Due to growing demand, the center is expanding its footprint. To augment its services at the Roseville facility, the WRC purchased a 22-acre site in Grant where it plans to build a long-term rehabilitation facility. With a $5 million lead gift from a longtime donor, the WRC will soon begin a multiyear capital campaign to raise the remaining $8 million needed to build the energy-efficient facility.
“Wild animals need appropriate outdoor caging for the final stage of rehabilitation,” Vogel says. “The new facility will allow us to meet current demands for services and leave room to grow over the next 10 years, while providing critical rehabilitation space for the patients.”
Suffering and Survival. Veterinarians do a hands-on examination of every patient brought to the WRC. As veterinarian Amanda “Rappy” Rappaport examines the mourning dove in the treatment room, she detects a tear in the bird’s crop, a pouch on the front of the neck for storing food and producing milk, which is much more concerning to her than an injured wing.
“Unfortunately, that crop doesn’t look good and healthy, which is more of a problem because that’s very difficult to heal,” she says.
In the end, she decides to humanely euthanize the bird because of its many injuries. Window strikes, like the one the mourning dove suffered, have about a 78 percent mortality rate, says Vogel, and the U.S. Fish and Wildlife Service estimates they kill more than 1 billion birds annually. The WRC sees more than 300 birds injured by window strikes every year.
Rappaport checks on an American white pelican rehabbing after being shot and then examines a red fox kit that appears to be blind. Meanwhile, senior veterinarian Agnes Hutchinson, who like many other full-time staffers started at the WRC as a volunteer, examines baby rabbits. She brushes different colored nail polish on the ears of each little bunny to distinguish it from its littermates.
Hutchinson thrives in the fast-paced unpredictability and “craziness” of it all. She enjoys being creative and “MacGyvering” things in certain situations. Recently, she performed a life-saving surgery on a female bat that was pregnant with two pups. While in care, the bat gave birth to the first pup but had complications with the second. Hutchinson performed a procedure to remove it, saving the mom’s life. The mom and surviving pup were released after rehabilitation.

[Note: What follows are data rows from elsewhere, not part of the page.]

/-- R26, R144, R146, R147, R148, R154 to R156, R159 to R165: a READ taken whole changes nothing but the walk; its cursor rises by its count,
mine or not, NO_ROOM or not. It is NO_ROOM, with no block, when it has a word that is mine and the sum of R147 exceeds 2048;
else its status is NOT_MINE with no block when no word is mine; and otherwise its status is the first result of its mine words
that is not OK, OK when there is none, and its block holds the place of its first mine word in the op and the values of all of
them in cursor order. The words of the local map read as their owners hold them, with result OK: the status words of Table 79,
the settings, the staging, envelope, commit and Control words, the bank, template and hit counter views, the Entry View, the
rings, and the counters of Table 85; a word of no owner reads 0, UNMAPPED. That a row acts on the op being walked is
notes/assumptions/7.md. -/
def Obligations.ReadWalksItsWords : Prop :=
  (∀ (n : Nat) (s : State) (w : Walk) (later : List Op), 1 ≤ n →
    s.agent.walk = some w → w.ops = .read n :: later → w.taken = 0 → w.firstMine = none → w.failure = none →
    w.data = [] →
    let m := mineCount s.agent.unit w.cursor n
    let tooLarge := 2048 < 44 + w.opCount + (w.blocks.map fun b => 2 + 4 * b.data.length).sum + (2 + 4 * m)
    let at_ : Nat → Option (BitVec 16) := fun j => localOffset s.agent.unit (w.cursor + BitVec.ofNat 24 j)
    let mine := (List.range n).filterMap at_
    ∃ v, exec (.read n) s = .next (s.setAgent { s.agent with walk := some v })
      ∧ v.cursor = w.cursor + BitVec.ofNat 24 n ∧ v.ops = later ∧ v.anyMine = (w.anyMine || decide (m ≠ 0))
      ∧ m = mine.length
      ∧ (m = 0 → v.statuses = w.statuses ++ [.notMine] ∧ v.blocks = w.blocks)
      ∧ (m ≠ 0 → tooLarge → v.statuses = w.statuses ++ [.noRoom] ∧ v.blocks = w.blocks)
      ∧ (m ≠ 0 → ¬ tooLarge →
          v.statuses = w.statuses ++
            [.result (((mine.map fun o => (readWord s o).2).find? fun x => decide (x ≠ .ok)).getD .ok)]
          ∧ ∃ j, j < n ∧ (at_ j).isSome = true ∧ (∀ i, i < j → at_ i = none)
            ∧ v.blocks = w.blocks ++ [{ offset := j, data := mine.map fun o => (readWord s o).1 }])
      ∧ v.taken = 0 ∧ v.firstMine = none ∧ v.failure = none ∧ v.data = []
      ∧ v.tag = w.tag ∧ v.opCount = w.opCount ∧ v.port = w.port ∧ v.rollcall = w.rollcall)
  ∧ ∀ s : State,
    let bit : Bool → Nat := fun b => if b then 1 else 0
    let reads : BitVec 16 → Nat → Prop := fun o n => readWord s o = (word n, .ok) ∧ n < 2 ^ 32
    let tell : BitVec 16 → List Word → Prop := fun o cs =>
      ∀ i, i < cs.length → readWord s (o + BitVec.ofNat 16 i) = (cs.getD i 0, .ok)
    reads 0x0000 0x06120100 ∧ reads 0x0001 s.agent.unit.toNat
      ∧ reads 0x0002 (2 * bit (s.portA.link = .up) + bit (s.portB.link = .up))
      ∧ (bufferFill s.portA.buffer ≤ 16384 → bufferFill s.portB.buffer ≤ 16384 →
          reads 0x0003 (2 ^ 16 * bufferFill s.portA.buffer + bufferFill s.portB.buffer))
      ∧ reads 0x0005 (2 ^ 16 * bit s.cls.activeBank + s.cls.generation.toNat)
      ∧ (s.walker.argument < 128 →
          reads 0x0009 (2 ^ 30 * (match s.walker.state with | .idle => 0 | .running => 1 | .done => 2)
            + 2 ^ 28 * (match s.walker.kind with | .none => 0 | .flush => 1 | .clear => 2)
            + 2 ^ 24 * (match s.walker.selector with | .all => 0 | .byRule => 1 | .byTemplate => 2)
            + 2 ^ 23 * bit s.walker.stalled + 2 ^ 22 * bit s.walker.flushAborted + s.walker.argument))
      ∧ (s.walker.position ≤ 4096 → s.walker.count ≤ 16384 →
          reads 0x000A (2 ^ 16 * s.walker.position + s.walker.count))
      ∧ reads 0x000C s.time.uptime.toNat
      ∧ (s.sweep.position < 4096 → reads 0x0015 s.sweep.position)
      ∧ (s.agent.queue.length ≤ 2 → s.portA.responses.length ≤ 4 → s.portB.responses.length ≤ 4 →
          reads 0x0024 (2 ^ 16 * s.agent.queue.length + 2 ^ 8 * s.portA.responses.length + s.portB.responses.length))
      ∧ (s.rep.attempts ≤ 15 → s.rep.outstanding.length ≤ 16 →
          reads 0x0038 (2 ^ 30 * (match s.rep.session with | .idle => 0 | .starting => 1 | .opened => 2)
            + 2 ^ 24 * s.rep.attempts + 2 ^ 16 * s.rep.outstanding.length + s.rep.sessionNumber.toNat))
      ∧ reads 0x0039 (2 ^ 16 * (match s.rep.outstanding with
            | r :: _ => r.sequence.toNat
            | [] => s.rep.nextSequence.toNat) + s.rep.nextSequence.toNat)
      ∧ (s.rq.head < 256 → s.rq.count ≤ 256 → s.rq.inReport ≤ s.rq.count →
          reads 0x003A (2 ^ 24 * s.rq.head + 2 ^ 12 * s.rq.count + s.rq.inReport)
          ∧ reads 0x003B (2 ^ 31 * bit s.rep.hold.isSome + 2 ^ 30 * bit s.rep.buildPending
            + 2 ^ 24 * (match s.rep.nextStart with | .records => 0 | .ring r => r.val + 1)
            + (s.rq.count - s.rq.inReport)))
      ∧ (∀ p : Port, let c := (s.port p).counters
          tell (if p = .A then 0x4000 else 0x4010) [c.framesIn, c.bytesIn, c.fragments, c.oversize, c.badCheck, c.truncated,
            c.dropped, c.transitOverflow, c.egressDown, c.insertedFramesOut])
      ∧ (let c := s.flow.counters
        tell 0x4020 [c.activeEntries, c.inserts, c.evictions, c.untrackedFull, c.untrackedQueue, c.keyShort])
      ∧ (let c := s.sweep.counters
        tell 0x4028 [c.idleCloses, c.activeExports, c.sweepDeferred, c.sweepPasses, c.flushed, c.cleared])
      ∧ (∀ r : RingId, let c := (s.ring r).counters
          tell (BitVec.ofNat 16 (0x4030 + 8 * r.val)) [c.completed, c.ringBusy, c.ringFull, c.exported, c.discarded])
      ∧ (let c := s.rep.delivery
        tell 0x4050 [c.reportsSent, c.retransmissions, c.acks, c.staleAcks, c.badAcks, c.ackMismatch, c.sessionsLost])
      ∧ tell 0x4058 [s.rep.conservation.appended, s.rep.conservation.exported, s.rep.conservation.discarded]
      ∧ (let c := s.agent.counters
        tell 0x4060 [c.commandsQueued, c.badCheck, c.overrun, c.malformed, c.responsesQueued, c.responseLost])
      ∧ SettingsRead s ∧ StagingRead s ∧ ViewsRead s ∧ EntryReads s ∧ RingsRead s
      ∧ ∀ o : BitVec 16, decodeOffset o.toNat = .unmapped → readWord s o = (0, .unmapped)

Hutchinson is often surprised at how much an animal can endure and still survive.
“When people ask me, ‘Should I bring this turtle in? It’s completely broken apart,’ I say, ‘Yes, it’s probably still alive.’ They’re dinosaurs. What we can do to help turtles and other animals and bring them back, it’s amazing.”
Despite their skills and resources, they can’t heal every animal. Sometimes euthanasia is the best solution.
“I don’t see it as a negative when I have to euthanize,” Hutchinson says. “I see it as a way to end suffering. We had a goose yesterday that was hit by a car. I lifted the towel, and one of the wings was so fractured I thought it was the other wing. Someone saw it, brought it to us and I could euthanize it humanely. It didn’t have to suffer out on the street.”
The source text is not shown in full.